His wife leaned toward him, her gray eyes quite wet with her earnestness.
"Anthony, there is nothing in the world that would make me so happy as for you to write home and tell them that I belong to you. I have so _hoped_ you would think of it!"
"Why didn't you tell me to do so, long ago?" he asked reproachfully.
"Now, how could I tell you a thing like that?"
"Why not?" he wondered, densely.
She made an expressive gesture with her little hands, resigning the hopeless task of explanation.
"Never mind. But I shall be so glad! You see, they do not know that I am married at all. I have not dared tell them, because they have such stately, quaint ideas that they would be profoundly offended if you did not write yourself. They would consider it a great slight to me. So I have just waited."

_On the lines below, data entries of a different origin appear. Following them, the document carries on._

-- ==== Sys2Proof/Syntax.lean ====
section
/-! DEFINITION. The syntax of the block's two encoded interfaces (30_encoding R70): the command frame CMD32
and the request port REQ, and the instructions, one constructor per row of spec/opcode_table.json. -/

namespace Sys2Proof

/-- InputRange: the nine ranges, in the order of the port encoding (30 R81, 42 R170). -/
inductive InputRange where
  | bip3 | bip2p5 | bip1p5 | bip1p25 | bip0p625
  | uni3 | uni2p5 | uni1p5 | uni1p25
deriving DecidableEq, Repr

/-- ReferenceMode: Internal or External (00_scope R15). -/
inductive RefMode where
  | internal | external
deriving DecidableEq, Repr

/-- The eight named device commands (30 R73). -/
inductive DeviceCommand where
  | nop | read | readHword | write | writeMsbyte | writeLsbyte | setHword | clearHword
deriving DecidableEq, Repr

/-- One request as the wires of the request port carry it: the fields of 30 R77. -/
structure Request where
  op : BitVec 3
  opcode : Byte
  addr : Byte
  data : BitVec 16
  range : BitVec 4
  ref : BitVec 1
  vrefValid : BitVec 1
  vref : F64
deriving DecidableEq, Repr

/-- What a caller presents: a REQ bundle (R77), or a command frame CMD32, the model's form of the shorthands
of R86 that stand for the SEND_RAW request carrying that frame (log 1). -/
inductive PortWord where
  | req (r : Request)
  | cmd (f : Frame)
deriving DecidableEq, Repr

/-- The instructions: the rows of spec/opcode_table.json in the table's order. The first nine are the command
frames (format CMD32), which the block carries out as the SEND_RAW they stand for (R75, R86); the other
eight are the request operations (format REQ, R79). -/
inductive Instr where
  /-- NOP (40 R107). -/
  | nop (addr : Byte) (data : BitVec 16)
  /-- READ (40 R108). -/
  | read (addr : Byte) (data : BitVec 16)
  /-- READ_HWORD (40 R109). -/
  | readHword (addr : Byte) (data : BitVec 16)
  /-- WRITE (40 R110). -/
  | write (addr : Byte) (data : BitVec 16)
  /-- WRITE_MSBYTE (40 R111). -/
  | writeMsbyte (addr : Byte) (data : BitVec 16)
  /-- WRITE_LSBYTE (40 R112). -/
  | writeLsbyte (addr : Byte) (data : BitVec 16)
  /-- SET_HWORD (40 R113). -/
  | setHword (addr : Byte) (data : BitVec 16)
  /-- CLEAR_HWORD (40 R114). -/
  | clearHword (addr : Byte) (data : BitVec 16)
  /-- A frame whose opcode is none of the eight named ones (30 R75). -/
  | unnamedOpcode (opcode addr : Byte) (data : BitVec 16)
  /-- CONFIGURE (43 R200). The range stays a 4-bit index: 9..15 are presented and refused (R81). -/
  | configure (range : BitVec 4) (ref : RefMode) (vrefValid : Bool) (vref : F64)
  /-- SEND_RAW (43 R205). -/
  | sendRaw (opcode addr : Byte) (data : BitVec 16)
  /-- READ_RAW (43 R207). -/
  | readRaw
  /-- READ_SCALED (43 R209). -/
  | readScaled
  /-- The reserved request code 100 (43 R211). -/
  | reserved100
  /-- The reserved request code 101 (43 R211). -/
  | reserved101
  /-- The reserved request code 110 (43 R211). -/
  | reserved110
  /-- The reserved request code 111 (43 R211). -/
  | reserved111
deriving DecidableEq, Repr

end Sys2Proof
end

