-- ==== Sys2Proof/Machine/Binary64.lean ====
section
/-! DEFINITION. IEEE 754 binary64 arithmetic, round to nearest with ties to even (00_scope R13; log 13). Every
finite binary64 number is a whole multiple of 2^-1074, so a finite number is a sign and a natural number of
those units; each operation computes its exact result and rounds once. -/

namespace Sys2Proof.Machine

/-- A binary64 number: not a number, an infinity, or a finite number `±mag · 2^-1074`. -/
inductive F64Class where
  | nan
  | inf (neg : Bool)
  | fin (neg : Bool) (mag : Nat)
deriving DecidableEq, Repr

/-- Bit 63, the sign. -/
def f64Sign (x : F64) : Bool := x.getLsbD 63

/-- Bits 62:52, the biased exponent. -/
def f64Exp (x : F64) : Nat := (x.extractLsb' 52 11).toNat

/-- Bits 51:0, the fraction. -/
def f64Frac (x : F64) : Nat := (x.extractLsb' 0 52).toNat

/-- The number a bit pattern stands for (IEEE 754 binary64). -/
def f64Class (x : F64) : F64Class :=
  if f64Exp x = 2047 then
    if f64Frac x = 0 then .inf (f64Sign x) else .nan
  else if f64Exp x = 0 then .fin (f64Sign x) (f64Frac x)
  else .fin (f64Sign x) ((2 ^ 52 + f64Frac x) * 2 ^ (f64Exp x - 1))

/-- A sign and the lower 63 bits as a bit pattern. -/
def f64Pack (neg : Bool) (low : Nat) : F64 :=
  BitVec.ofNat 64 ((if neg then 2 ^ 63 else 0) + low)

/-- The lower 63 bits of +∞. -/
def f64InfLow : Nat := 2047 * 2 ^ 52

/-- `num / den` rounded to the nearest integer, ties to even. -/
def divRoundEven (num den : Nat) : Nat :=
  if 2 * (num % den) > den ∨ (2 * (num % den) = den ∧ num / den % 2 = 1) then num / den + 1 else num / den

/-- How many units of 2^-1074 lie between neighbouring binary64 numbers around `num / den` units, as a power
of two. -/
def ulpShift (num den : Nat) : Nat := Nat.log2 (num / den) - 52

/-- The lower 63 bits of the binary64 number nearest `num / den` units of 2^-1074, ties to even; beyond the
largest finite number, those of ∞. -/
def roundLow (num den : Nat) : Nat :=
  min f64InfLow (ulpShift num den * 2 ^ 52 + divRoundEven num (den * 2 ^ ulpShift num den))

/-- The exact value `±num / den` units, rounded. -/
def f64Round (neg : Bool) (num den : Nat) : F64 := f64Pack neg (roundLow num den)

/-- A quiet NaN whose sign and payload are free (log 13). -/
def f64NaN (a b : F64) : F64 := 0x7FF8000000000000#64 ||| Config.freeNaN a b

/-- The number with its sign inverted. -/
def f64Neg (x : F64) : F64 := x ^^^ 0x8000000000000000#64

/-- `⊗`: binary64 multiplication (00_scope R13). -/
def f64Mul (a b : F64) : F64 :=
  match f64Class a, f64Class b with
  | .fin s m, .fin t n => f64Round (s ^^ t) (m * n) (2 ^ 1074)
  | .inf s, .inf t => f64Pack (s ^^ t) f64InfLow
  | .inf s, .fin t n => if n = 0 then f64NaN a b else f64Pack (s ^^ t) f64InfLow
  | .fin s m, .inf t => if m = 0 then f64NaN a b else f64Pack (s ^^ t) f64InfLow
  | .nan, _ => f64NaN a b
  | _, .nan => f64NaN a b

/-- `⊘`: binary64 division (00_scope R13). -/
def f64Div (a b : F64) : F64 :=
  match f64Class a, f64Class b with
  | .fin s m, .fin t n =>
    if n = 0 then (if m = 0 then f64NaN a b else f64Pack (s ^^ t) f64InfLow)
    else f64Round (s ^^ t) (m * 2 ^ 1074) n
  | .inf s, .fin t _ => f64Pack (s ^^ t) f64InfLow
  | .fin s _, .inf t => f64Pack (s ^^ t) 0
  | .inf _, .inf _ => f64NaN a b
  | .nan, _ => f64NaN a b
  | _, .nan => f64NaN a b

/-- The signed number of units of a finite number. -/
def signedUnits (neg : Bool) (mag : Nat) : Int := if neg then -(mag : Int) else mag

/-- `⊕`: binary64 addition (00_scope R13); an exact zero is -0 only when both addends are negative. -/
def f64Add (a b : F64) : F64 :=
  match f64Class a, f64Class b with
  | .fin s m, .fin t n =>
    if signedUnits s m + signedUnits t n = 0 then f64Pack (s && t) 0
    else f64Round (decide (signedUnits s m + signedUnits t n < 0)) (signedUnits s m + signedUnits t n).natAbs 1
  | .inf s, .inf t => if s = t then f64Pack s f64InfLow else f64NaN a b
  | .inf s, .fin _ _ => f64Pack s f64InfLow
  | .fin _ _, .inf t => f64Pack t f64InfLow
  | .nan, _ => f64NaN a b
  | _, .nan => f64NaN a b

/-- `⊖`: binary64 subtraction (00_scope R13). -/
def f64Sub (a b : F64) : F64 := f64Add a (f64Neg b)

/-- `toF64(n)` of 00_scope R13 for an unsigned number (every integer of the block is unsigned, R9). -/
def natToF64 (n : Nat) : F64 := f64Round false (n * 2 ^ 1074) 1

/-- The binary64 number nearest the decimal `±digits / 10^places` (30 R85; log 20). -/
def decimalToF64 (neg : Bool) (digits places : Nat) : F64 := f64Round neg (digits * 2 ^ 1074) (10 ^ places)

end Sys2Proof.Machine
end

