-- ==== Sys2Proof/Tests/Slice0.lean ====
section
/-! SUPPORT. The model's own tests: the checks of WellFormed, the decoder on words written out from the spec's
encodings, one step of each instruction and of each sequencer state with results from 95_test_vectors, and a
witness for the hypotheses of each statement. -/

namespace Sys2Proof.Tests

-- One thread: the concrete evaluations below would otherwise each start a thread of their own.
set_option Elab.async false

open Sys2Proof.Machine

/-! ### States the tests use -/

/-- READY with BIP_0P625 and the Internal reference (95 section 5). -/
def ready : State :=
  { State.reset with
    fsm := .ready, cfgValid := true, cfgPresent := true, cfgRange := 4#4, cfgRef := .internal
    cfgVref := Config.vrefInternal, cmd := commandWord .bip0p625 .internal, attempt := 1 }

/-- READY with UNI_1P25 and an External reference of 5.0 (95 B25). -/
def readyExternal : State :=
  { State.reset with
    fsm := .ready, cfgValid := true, cfgPresent := true, cfgRange := 8#4, cfgRef := .external
    cfgVref := 0x4014000000000000#64, cmd := commandWord .uni1p25 .external, attempt := 1 }

/-- The sequencer in a state of iteration 1, with `cmd` 0x0004 and a read-back (95 section 8, P1). -/
def sequencing (f : FsmState) (tx : Option Frame) (got : BitVec 16) : State :=
  { State.reset with
    fsm := f, tx := tx, cfgValid := true, cfgPresent := true, cfgRange := 4#4
    cfgVref := Config.vrefInternal, cmd := 0x0004#16, attempt := 1, got := got, gotPresent := true }

/-- The frame a step puts on the transport interface. -/
def sent (o : Host.Outcome State Fault Refusal) : Option Frame := (nextState? o).bind (·.tx)

/-- The response a step completes with: status, cause, value and voltage. -/
def answer (o : Host.Outcome State Fault Refusal) : Option (Status × BitVec 2 × BitVec 16 × F64) :=
  (nextState? o).bind fun s =>
    if s.rspValid then some (s.rspStatus, s.rspCause, s.rspValue, s.rspVolts) else none

/-- The `fsm_state` after a step. -/
def fsmAfter (o : Host.Outcome State Fault Refusal) : Option FsmState := (nextState? o).map (·.fsm)

/-! ### WellFormed -/

/-- 30 R75: 0xD0 is WRITE, no unnamed opcode. -/
theorem test_wellFormed_refuses_named_opcode : (Instr.unnamedOpcode 0xD0#8 0x14#8 0x0004#16).wellFormed = false := by
  decide

/-- 30 R73, R75: each of the eight named bytes is refused as an unnamed opcode. -/
theorem test_wellFormed_refuses_every_named_opcode (c : DeviceCommand) :
    (Instr.unnamedOpcode (commandOpcode c) 0x00#8 0x0000#16).wellFormed = false := by cases c <;> rfl

theorem test_wellFormed_accepts_unnamed_opcode : (Instr.unnamedOpcode 0x01#8 0x80#8 0x8001#16).wellFormed = true := by
  decide

/-! ### Decoding words written out from the spec's encodings (30 R71, R73, R79; 95 section 2.4) -/

theorem test_decode_nop : decodeTableWord 32 0x00000000 = some (.nop 0x00#8 0x0000#16) := by decide
theorem test_decode_read : decodeTableWord 32 0x48201234 = some (.read 0x20#8 0x1234#16) := by decide
theorem test_decode_readHword : decodeTableWord 32 0xC8140000 = some (.readHword 0x14#8 0x0000#16) := by decide
theorem test_decode_write : decodeTableWord 32 0xD0140004 = some (.write 0x14#8 0x0004#16) := by decide
theorem test_decode_writeMsbyte : decodeTableWord 32 0xD214AB00 = some (.writeMsbyte 0x14#8 0xAB00#16) := by decide
theorem test_decode_writeLsbyte : decodeTableWord 32 0xD41400CD = some (.writeLsbyte 0x14#8 0x00CD#16) := by decide
theorem test_decode_setHword : decodeTableWord 32 0xD8140040 = some (.setHword 0x14#8 0x0040#16) := by decide
theorem test_decode_clearHword : decodeTableWord 32 0xC0140040 = some (.clearHword 0x14#8 0x0040#16) := by decide
theorem test_decode_unnamedOpcode : decodeTableWord 32 0x01808001 = some (.unnamedOpcode 0x01#8 0x80#8 0x8001#16) := by decide
theorem test_decode_configure : decodeTableWord 8 0b000 = some (.configure 0#4 .internal false 0#64) := by decide
theorem test_decode_sendRaw : decodeTableWord 8 0b001 = some (.sendRaw 0x00#8 0x00#8 0x0000#16) := by decide
theorem test_decode_readRaw : decodeTableWord 8 0b010 = some (.readRaw) := by decide
theorem test_decode_readScaled : decodeTableWord 8 0b011 = some (.readScaled) := by decide
theorem test_decode_reserved100 : decodeTableWord 8 0b100 = some (.reserved100) := by decide
theorem test_decode_reserved101 : decodeTableWord 8 0b101 = some (.reserved101) := by decide
theorem test_decode_reserved110 : decodeTableWord 8 0b110 = some (.reserved110) := by decide
theorem test_decode_reserved111 : decodeTableWord 8 0b111 = some (.reserved111) := by decide

/-- 30 R77, R81-R83: the operand fields of CONFIGURE UNI_1P25, EXT, 5.0 reach the instruction. -/
theorem test_decode_configure_fields :
    decodePort (.req (assemble (.configure (.named .uni1p25) .external (some (.bits 0x4014000000000000#64))))) =
      .configure 8#4 .external true 0x4014000000000000#64 := by decide

/-- 30 R77: the operand fields of SEND_RAW reach the instruction, through the bytes of the bundle. -/
theorem test_decode_sendRaw_fields :
    decodeBytes (encodeBytes (.sendRaw 0xC8#8 0x14#8 0x1234#16)) = .ok (.sendRaw 0xC8#8 0x14#8 0x1234#16) := by decide

theorem test_decode_rejects_three_bytes : decodeBytes [0xD0#8, 0x14#8, 0x00#8] = .error (.badLength 3) := by decide

theorem test_decode_rejects_stray_bits :
    decodeBytes (List.replicate 13 0#8 ++ [0x80#8]) = .error .strayBits := by decide

/-! ### The codec (95 sections 2.1, 2.2) -/

theorem test_codec_encodes_high_byte_first : codecEncode 0x48#8 0x20#8 0x1234#16 = ⟨0x48#8, 0x20#8, 0x12#8, 0x34#8⟩ := by
  decide

theorem test_codec_decodes_bytes_zero_and_one : codecDecode ⟨0x12#8, 0x34#8, 0x56#8, 0x78#8⟩ = 0x1234#16 := by decide

/-! ### One step of each instruction -/

/-- 95 section 2.4, R107. -/
theorem test_nop_sends : sent (exec (.nop 0x00#8 0x0000#16) State.reset) = some ⟨0x00#8, 0x00#8, 0x00#8, 0x00#8⟩ := by decide

/-- 95 section 2.4, R108. -/
theorem test_read_sends : sent (exec (.read 0x14#8 0x0000#16) State.reset) = some ⟨0x48#8, 0x14#8, 0x00#8, 0x00#8⟩ := by decide

/-- 95 section 2.4, R109. -/
theorem test_readHword_sends : sent (exec (.readHword 0x14#8 0x0000#16) State.reset) = some ⟨0xC8#8, 0x14#8, 0x00#8, 0x00#8⟩ := by decide

/-- 95 section 2.4, R110. -/
theorem test_write_sends : sent (exec (.write 0x14#8 0x0004#16) State.reset) = some ⟨0xD0#8, 0x14#8, 0x00#8, 0x04#8⟩ := by decide

/-- 95 section 2.4, R111. -/
theorem test_writeMsbyte_sends : sent (exec (.writeMsbyte 0x14#8 0xAB00#16) State.reset) = some ⟨0xD2#8, 0x14#8, 0xAB#8, 0x00#8⟩ := by decide

/-- 95 section 2.4, R112. -/
theorem test_writeLsbyte_sends : sent (exec (.writeLsbyte 0x14#8 0x00CD#16) State.reset) = some ⟨0xD4#8, 0x14#8, 0x00#8, 0xCD#8⟩ := by decide

/-- 95 section 2.4, R113. -/
theorem test_setHword_sends : sent (exec (.setHword 0x14#8 0x0040#16) State.reset) = some ⟨0xD8#8, 0x14#8, 0x00#8, 0x40#8⟩ := by decide

/-- 95 section 2.4, R114. -/
theorem test_clearHword_sends : sent (exec (.clearHword 0x14#8 0x0040#16) State.reset) = some ⟨0xC0#8, 0x14#8, 0x00#8, 0x40#8⟩ := by decide

/-- 95 section 2.4, R104; B18. -/
theorem test_unnamedOpcode_sends : sent (exec (.unnamedOpcode 0x01#8 0x80#8 0x8001#16) State.reset) = some ⟨0x01#8, 0x80#8, 0x80#8, 0x01#8⟩ := by decide

/-- 95 section 2.4, R205; B17. -/
theorem test_sendRaw_sends : sent (exec (.sendRaw 0xC8#8 0x14#8 0x0000#16) State.reset) = some ⟨0xC8#8, 0x14#8, 0x00#8, 0x00#8⟩ := by decide

/-- 95 B19: SEND_RAW with `xport_status` 2. -/
theorem test_sendRaw_bad_selection :
    answer (exec (.sendRaw 0x00#8 0x00#8 0x0000#16) { State.reset with xportStatus := 2#2 }) =
      some (.configurationError, 0#2, 0#16, 0#64) := by decide

/-- 95 B14, B16: NOT_READY comes before the transport's status. -/
theorem test_readRaw_not_ready :
    answer (exec .readRaw { State.reset with xportStatus := 1#2 }) = some (.notReady, 0#2, 0#16, 0#64) := by decide

/-- 95 B22. -/
theorem test_readRaw_sends : sent (exec .readRaw ready) = some ⟨0x00#8, 0x00#8, 0x00#8, 0x00#8⟩ := by decide

/-- 95 B26. -/
theorem test_readScaled_transport_failed :
    answer (exec .readScaled { ready with xportStatus := 1#2 }) = some (.transportInitError, 0#2, 0#16, 0#64) := by decide

/-- 95 B23: the response `00 00 12 34` gives 0x0000 and -2.56. -/
theorem test_readScaled_answers :
    answer (step { ready with
        tx := some ⟨0#8, 0#8, 0#8, 0#8⟩, hostOp := some .scaled, agenda := [.transport ⟨0x00#8, 0x00#8, 0x12#8, 0x34#8⟩] }) =
      some (.ok, 0#2, 0x0000#16, 0xC0047AE147AE147B#64) := by decide +kernel

/-- 95 B3: External without a voltage. -/
theorem test_configure_missing_voltage :
    answer (exec (.configure 8#4 .external false 0#64) State.reset) =
      some (.invalidConfiguration, 1#2, 0#16, 0#64) := by decide

/-- 95 B13: the field check comes before the transport's status. -/
theorem test_configure_bad_range :
    answer (exec (.configure 9#4 .internal false 0#64) { State.reset with xportStatus := 1#2 }) =
      some (.invalidConfiguration, 0#2, 0#16, 0#64) := by decide

/-- 95 B9: with INT the voltage fields are ignored, a NaN among them. -/
theorem test_configure_internal_loads :
    (nextState? (exec (.configure 0#4 .internal true 0x7FF8000000000000#64) State.reset)).map
      (fun s => (s.fsm, s.cfgRange, s.cfgRef, s.cfgVref)) =
      some (.cfgWrite, 0#4, .internal, 0x4010624DD2F1A9FC#64) := by decide

/-- 95 B20. -/
theorem test_reserved100_rejected :
    answer (exec .reserved100 State.reset) = some (.invalidRequest, 0#2, 0#16, 0#64) := by decide

theorem test_reserved101_rejected :
    answer (exec .reserved101 State.reset) = some (.invalidRequest, 0#2, 0#16, 0#64) := by decide

theorem test_reserved110_rejected :
    answer (exec .reserved110 State.reset) = some (.invalidRequest, 0#2, 0#16, 0#64) := by decide

/-- 95 B21: the reserved code comes before the transport's status. -/
theorem test_reserved111_rejected :
    answer (exec .reserved111 { ready with xportStatus := 1#2 }) = some (.invalidRequest, 0#2, 0#16, 0#64) := by decide

/-- 95 B17: the transport's return `12 34 56 78` ends a SEND_RAW with 0x1234. -/
theorem test_transport_return_answers :
    answer (step { State.reset with
        tx := some ⟨0xC8#8, 0x14#8, 0#8, 0#8⟩, hostOp := some .raw
        agenda := [.transport ⟨0x12#8, 0x34#8, 0x56#8, 0x78#8⟩] }) = some (.ok, 0#2, 0x1234#16, 0#64) := by decide

/-! ### The sequencer, one step of each state (95 section 8, P1) -/

theorem test_cfgWrite_sends : sent (step (sequencing .cfgWrite none 0#16)) = some ⟨0xD0#8, 0x14#8, 0x00#8, 0x04#8⟩ := by
  decide

theorem test_cfgReadReq_sends :
    sent (step (sequencing .cfgReadReq none 0#16)) = some ⟨0xC8#8, 0x14#8, 0x00#8, 0x00#8⟩ := by decide

theorem test_cfgNop_captures :
    (nextState? (step { sequencing .cfgNop (some ⟨0#8, 0#8, 0#8, 0#8⟩) 0#16 with
        agenda := [.transport ⟨0x00#8, 0x04#8, 0xAA#8, 0x55#8⟩] })).map (fun s => (s.got, s.fsm)) =
      some (0x0004#16, .cfgSettle2) := by decide

/-- 41 R134: a settle state never advances on the block's own turn. -/
theorem test_settle_holds : fsmAfter (step (sequencing .cfgSettle1 none 0#16)) = some .cfgSettle1 := by decide

theorem test_settle_advances : settleSignal 20 20 (sequencing .cfgSettle2 none 0#16) = sequencing .cfgCheck none 0#16 := by
  decide

theorem test_settle_too_early : settleSignal 20 19 (sequencing .cfgSettle2 none 0#16) = sequencing .cfgSettle2 none 0#16 := by
  decide

theorem test_check_converges : fsmAfter (.next (cfgCheckAction 1 (sequencing .cfgCheck none 0x0004#16))) = some .cfgFlush := by decide

/-- 95 S3: a set bit the spec does not know is a mismatch. -/
theorem test_check_retries : fsmAfter (.next (cfgCheckAction 2 (sequencing .cfgCheck none 0x8004#16))) = some .cfgWrite := by decide

/-- 95 S2: the last attempt times out. -/
theorem test_check_times_out :
    answer (.next (cfgCheckAction 1 (sequencing .cfgCheck none 0x0000#16))) =
      some (.configurationTimeout, 0#2, 0#16, 0#64) := by decide

theorem test_flush_ends :
    answer (step { sequencing .cfgFlush (some ⟨0#8, 0#8, 0#8, 0#8⟩) 0x0004#16 with
        agenda := [.transport ⟨0x00#8, 0x04#8, 0x00#8, 0x00#8⟩] }) = some (.ok, 0#2, 0x0001#16, 0#64) := by decide

/-- 95 RS2: a reset in CFG_SETTLE1 leaves UNINIT and no response. -/
theorem test_reset_abandons :
    nextState? (step { sequencing .cfgSettle1 none 0#16 with agenda := [.reset] }) = some State.reset := by decide

/-- 42 R177, 10 R36: the engine takes no reset value for a configuration that is absent. -/
theorem test_scaled_without_configuration :
    answer (.next (completeScaled 0xFFFF#16 { ready with cfgPresent := false })) =
      some (.invalidConfiguration, 2#2, 0#16, 0#64) := by decide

He gazed at her in utter marvel at such patience.
"Never do it again," he requested. "Please remember that you have deigned to wed a poor, dull animal who needs your constant guidance. Even yet, I have failed to grasp the delicate point of your not setting me to work at this weeks ago. But bring the writing things and sit beside me as expert critic; we will attend to this before we sleep."
They did so; and were drawn still closer together by the fulfillment of that act of courtesy and consideration which they unwittingly had neglected so long.
The warm, gay intimacy of their life together sank deeper into the fibre of both, as the days went by. They found a comradeship of minds as well as hearts, never failing in novelty and delight to the man.
"I never before had an intimate friend," he said, one morning, with a wondering realization of the fact. "I knew so many people that I never guessed it, Elsie, but I've been lonely all my life. I can't see how I could be any happier than I am now."
They had just risen from the breakfast-table.
Across it Elsie met her husband's eyes; her own infinitely wise, splendidly happy as his, yet touched with that delicate raillery which caressed and laughed at him.
"Oh, yes!" she dissented. "Yes, Anthony."
Puzzled, he searched her meaning in her shining gaze.
"I could be happier?"
"Yes. _We_ could be."
"But----?"
She came around the table and told him the answer, putting her hands into his. She did not speak shyly, but proudly, with frank courage and comradeship.
An hour later, when Adriance went down the long hill to his day's work, he carried himself with a dignity new as the blended exaltation and dread that paled his face. Once he stopped in the snapping March wind to bare his head and draw a full, deep breath, looking up at the bright-blue sky where tufts of white cloud sailed. Although the season was so far advanced, new-fallen snow overlay road and hills, so that Adriance seemed to himself as standing between two surfaces of pure, glinting brightness. His thoughts were only now becoming articulate, yet a sense of final change had settled through him. His manhood had come to full dignity. Now he knew what he had done when he snatched Elsie Murray out of her cross-current of life and took her for himself. He had found love like a jewel on the road; content had reared a shelter for his inexperience. Now, he stood as protector and shelter as long as he should live for the weaker ones who were his. And with responsibility, ambition sprang fully grown to life and challenged him. Was his wife to rank as a chauffeur's wife, and nothing more? Was their child to be reared in that place, and he to give the two nothing better? Anthony Adriance passed his glance, with his father's cold accuracy of appraisal, over the great factory lying far down at the foot of the cliffs, where he himself was awaited to drive a truck.
Presently he went on, down the road. But he went differently.